ABI and MillerCoors control over 70% of the U.S. market between them with their current operations, a situation that made a combination of the two politically impossible. Molson Coors will now take over in its own right the position of number 2 in the U.S. market, with a share of over 25%.

However, there was no sign that the two companies had resolved a similar problem regarding their operations in China, where SABMiller has the larger share through a joint venture that brews Snow, the world’s biggest-selling beer by volume. Together, they account for over a third of the Chinese market.

ABI and SABMiller said in their statements that they expect to be able to strip out “at least $1.4 billion” a year in annual running costs by 2020, some way above the cost cuts SABMiller promised while it was still trying to defend its independence. Offsetting that, they expect some $900 million of one-off restructuring costs over the next three years.

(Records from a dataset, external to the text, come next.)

-- ==== Sys2Proof/Certificates/Slice0/Obligations.lean ====
section
/-! DEFINITION. The statements about the machine, in the order of OBLIGATIONS.json. Each docstring names the rules of spec/ it
formalises. -/

open Sys2Proof Sys2Proof.Machine

/-! ## Reset, the step, the invariant -/

/-- R34, R216: the state after reset. -/
def Obligations.ResetLeavesEmptyFifoAndNoPacket : Prop :=
  State.reset.q = [] ∧ State.reset.fifo.cnt = 0 ∧ State.reset.fifo.head = 0 ∧ State.reset.last = none ∧
  State.reset.scan = none ∧ State.reset.waiting = false ∧ State.reset.cfg.capacity = 1024 ∧
  1 ≤ State.reset.cfg.chunkMax

/-- The invariant holds at reset. -/
def Obligations.InvariantHoldsAtReset : Prop := State.reset.Inv

/-- Every step keeps the invariant. -/
def Obligations.StepKeepsInvariant : Prop :=
  ∀ s t : State, s.Inv → step s = .next t → t.Inv

/-- R34, R215, R216: the reset event, taken between operations (assumption 19). `head = 0` is assumption 4, and that the
responses and the bytes handed over stay as they are is assumption 14. -/
def Obligations.ResetEventEmptiesFifoAndCache : Prop :=
  ∀ (s : State) (handle maxWait : Nat) (rest : List Request),
    s.idle = true → s.host = .reset handle maxWait :: rest →
    ∃ t, step s = .next t ∧ t.q = [] ∧ t.last = none ∧ t.fifo.head = 0 ∧ t.fifo.cnt = 0 ∧
      t.cfg.capacity = s.cfg.capacity ∧ t.cfg.chunkMax = s.cfg.chunkMax ∧ t.cfg.retryDelay = s.cfg.retryDelay ∧
      t.cfg.handle = handle ∧ t.cfg.maxWait = maxWait ∧ t.idle = true ∧
      t.env = s.env ∧ t.handed = s.handed ∧ t.responses = s.responses ∧ t.host = rest

/-- A step runs the decoded instruction: the host's operation with its move taken, a frame item likewise, or the stream-level
decode that stands at the scan position. With nothing issued the block waits and nothing changes, and a waiting READ_LATEST
goes on as if issued anew. -/
def Obligations.StepRunsDecodedInstruction : Prop :=
  ∀ (s : State) (i : Instr),
    (∀ p rest, s.idle = true → s.host = .op p :: rest → decode s.cfg.capacity (.port p) = .ok i →
      step s = exec i { s with host := rest }) ∧
    (∀ bs rest, s.idle = true → s.host = .frame bs :: rest → decode s.cfg.capacity (.frame bs) = .ok i →
      step s = exec i { s with host := rest }) ∧
    (∀ r, s.waiting = false → s.scan = some r → 5 ≤ r.window.length - r.pc →
      decode s.cfg.capacity (.stream (r.window.drop r.pc)) = .ok i → step s = exec i s) ∧
    (s.idle = true → s.host = [] → step s = .next s) ∧
    (s.waiting = true → s.scan = none → step s = exec .readLatest { s with waiting := false })

/-- R220, R224: while an operation is in progress no host operation has a meaning, and no step takes a host move. -/
def Obligations.OverlappingOperationsHaveNoStep : Prop :=
  (∀ (s : State) (i : Instr) (p : PortIn), s.idle = false → decode s.cfg.capacity (.port p) = .ok i →
    exec i s = .refused .operationInProgress) ∧
  (∀ s t : State, s.idle = false → step s = .next t → t.host = s.host)

/-- R6, R229: one response per operation. A step gives at most one response, and after it the block is ready for another
operation; a host operation that is taken answers at once, but for READ_LATEST, which may go on waiting. -/
def Obligations.EveryOperationAnswersOnce : Prop :=
  ∀ s t : State, s.Inv → step s = .next t →
    (t.responses = s.responses ∨ ∃ a, t.responses = s.responses ++ [a] ∧ t.idle = true) ∧
    (∀ p rest, s.idle = true → s.host = .op p :: rest → t.host = rest ∧
      ((∃ a, t.responses = s.responses ++ [a] ∧ t.idle = true) ∨
        (p.op = 6 ∧ t.waiting = true ∧ t.responses = s.responses)))

/-! ## Encoding -/

/-- Decode of encode is the instruction, for every well-formed instruction. -/
def Obligations.DecodeEncodeRoundTrip : Prop :=
  ∀ (c : Nat) (i : Instr), WellFormed c i → decode c (encode i) = .ok i

/-- What the decoder accepts is well formed. -/
def Obligations.DecodedInstructionsAreWellFormed : Prop :=
  ∀ (c : Nat) (e : Encoded) (i : Instr), decode c e = .ok i → WellFormed c i

/-- Words written out from R91, R80, R82, R84. -/
def Obligations.SpecWordsDecode : Prop :=
  decode 1024 (.port { op := 0x1, din := 0x6E, n := 0, code := 0, plen := 0, params := [], mode := 0 })
    = .ok (.append 0x6E) ∧
  decode 1024 (.port { op := 0x2, din := 0, n := 0x7FF, code := 0, plen := 0, params := [], mode := 0 })
    = .ok (.drain 2047) ∧
  decode 1024 (.port { op := 0x8, din := 0, n := 0, code := 0, plen := 0, params := [], mode := 1 })
    = .ok (.sendMode .standard) ∧
  decode 1024 (.stream [0x6E, 0x02, 0x05, 0x00, 0x62]) = .ok (.frameMin 0x02 0x05 0x00) ∧
  decode 1024 (.stream [0x6E, 0x02, 0x05, 0x00, 0x63]) = .ok (.skip 0x6E 0x02 0x05 0x00 0x63) ∧
  decode 1024 (.frame [0xFD, 0xFC, 0xFB, 0xFA, 0x03, 0x00, 0x34, 0x12, 0xAB, 0x04, 0x03, 0x02, 0x01])
    = .ok (.cmd 0x1234 [0xAB]) ∧
  decode 1024 (.frame [0xF4, 0xF3, 0xF2, 0xF1, 0x02, 0x00, 0x6E, 0x00, 0xF8, 0xF7, 0xF6, 0xF5])
    = .ok (.frameStd [0x6E, 0x00])

/-- R89: FRAME.MIN exactly when the masked 40-bit value matches, SKIP for every other value, and nothing with fewer than five
bytes remaining. -/
def Obligations.StreamDecodeFollowsMaskAndMatch : Prop :=
  (∀ (c : Nat) (b0 b1 b2 b3 b4 : Byte) (rest : List Byte),
    decode c (.stream (b0 :: b1 :: b2 :: b3 :: b4 :: rest)) =
      .ok (if (b0 ++ b1 ++ b2 ++ b3 ++ b4 : BitVec 40) &&& 0xFF000000FF#40 = 0x6E00000062#40
        then .frameMin b1 b2 b3 else .skip b0 b1 b2 b3 b4)) ∧
  (∀ (c : Nat) (w : List Byte), w.length < 5 → decode c (.stream w) = .error .fewerThanFive)

/-- R94: the record of a packet has the fields where the layout says, and stands for that packet alone. -/
def Obligations.PacketRecordLayout : Prop :=
  (∀ (pr : Bool) (d : Half), (Packet.minimal pr d).record.toNat = (if pr then 2 ^ 24 else 0) + d.toNat) ∧
  (∀ (t : Byte) (d : Half), (Packet.standard t d).record.toNat = 2 ^ 25 + t.toNat * 2 ^ 16 + d.toNat) ∧
  (∀ p : Packet, Packet.ofRecord p.record = p)

/-- R185, R92: the status codes; 0 for a normal response and only for one. -/
def Obligations.StatusCodesOfResponses : Prop :=
  Err.transportReadFailure.code = 1 ∧ Err.transportWriteFailure.code = 2 ∧ (∀ n len, (Err.drainRange n len).code = 3) ∧
  Err.illegalOp.code = 4 ∧ (∀ p, (Err.lengthRange p).code = 5) ∧
  (∀ r : Response, r.status = 0 ↔ ∀ e, r ≠ .err e)

/-- R7, R8, R92, R141: every count a response carries is in its range and fits its port, whatever instruction runs and
whatever step is taken, from every state that meets the invariant. -/
def Obligations.ResponseCountsFitTheirPorts : Prop :=
  ∀ (s t : State) (a : Response), s.Inv → ((∃ i, exec i s = .next t) ∨ step s = .next t) →
    t.responses = s.responses ++ [a] →
    (∀ n, a.port.wlen = some n → n ≤ s.cfg.capacity ∧ n < 2 ^ countWidth s.cfg.capacity) ∧
    (∀ k, a.port.consumed = some k → k ≤ s.cfg.capacity ∧ k < 2 ^ countWidth s.cfg.capacity) ∧
    (∀ n, a.port.npkt = some n → n ≤ pktMax s.cfg.capacity ∧ n < 2 ^ countWidth (pktMax s.cfg.capacity)) ∧
    (∀ n, a.port.flen = some n → 12 ≤ n ∧ n ≤ 65545)

/-! ## The FIFO -/

/-- R110: APPEND, with its select code. -/
def Obligations.AppendPutsByteAtTail : Prop :=
  ∀ (s : State) (b : Byte), s.Inv → s.idle = true →
    (∀ p : PortIn, p.op = 1 → decode s.cfg.capacity (.port p) = .ok (.append p.din)) ∧
    ∃ t, exec (.append b) s = .next t ∧
      t.q = (if s.q.length = s.cfg.capacity then s.q.drop 1 ++ [b] else s.q ++ [b]) ∧
      t.q.length ≤ s.cfg.capacity ∧
      t.responses = s.responses ++ [.done] ∧ OnlyFifo s t

/-- R111: the cell written, the head and the counter; every other cell reads as before. -/
def Obligations.AppendOnTheRing : Prop :=
  ∀ (s : State) (b : Byte), s.idle = true →
    ∃ t a, exec (.append b) s = .next t ∧
      a = (if s.fifo.cnt = s.cfg.capacity then s.fifo.head else (s.fifo.head + s.fifo.cnt) % s.cfg.capacity) ∧
      Memory.read t.fifo.mem a = some b ∧
      (∀ a', a' ≠ a → Memory.read t.fifo.mem a' = Memory.read s.fifo.mem a') ∧
      t.fifo.head = (if s.fifo.cnt = s.cfg.capacity then (s.fifo.head + 1) % s.cfg.capacity else s.fifo.head) ∧
      t.fifo.cnt = (if s.fifo.cnt = s.cfg.capacity then s.cfg.capacity else s.fifo.cnt + 1)

/-- R112: repeated appends keep the last `C` bytes, whatever the FIFO held. -/
def Obligations.RepeatedAppendsKeepLastBytes : Prop :=
  ∀ (s : State) (bs : List Byte) (rest : List Request), s.Inv → s.idle = true → s.host = appends bs ++ rest →
    ∃ t, run bs.length s = .next t ∧
      t.q = (s.q ++ bs).drop (s.q.length + bs.length - s.cfg.capacity) ∧
      t.responses = s.responses ++ List.replicate bs.length .done ∧
      t.host = rest ∧ t.cfg = s.cfg ∧ t.last = s.last ∧ t.scan = none ∧ t.waiting = false ∧ t.env = s.env ∧
      t.handed = s.handed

The financial terms of the deal have not changed materially since they were first published a month ago. SABMiller’s public shareholders will get 44 British pounds ($66.64 at current exchange rates) a share in cash, while its strategic shareholders, including Altria Inc. (MO) and the Colombian-based Santo Domingo family will receive the equivalent of £41.85 a share, over 90% of which will be in the form of a new class of unlisted ABI shares that will pay dividends but will be subjected to a a five-year lock-up, after which they will be exchanged for listed ABI shares.

ABI has had to offer shares in the deal because of balance sheet constraints. Moody’s Investor Service put the company’s long-term debt under review for a possible downgrade of up to three notches due to what it termed “the significant increase in leverage and likely time period to reduce leverage as a result of the partially debt funded acquisition.”

Bloomberg reported in October that ABI is lining up one of the world’s biggest-ever corporate debt issues, a $55 billion bond offering, to finance the deal.

The shares of both companies have risen in response to the news, with ABI’s edging up in Brussels and SABMiller’s rising 2.7% in London to a new all-time high.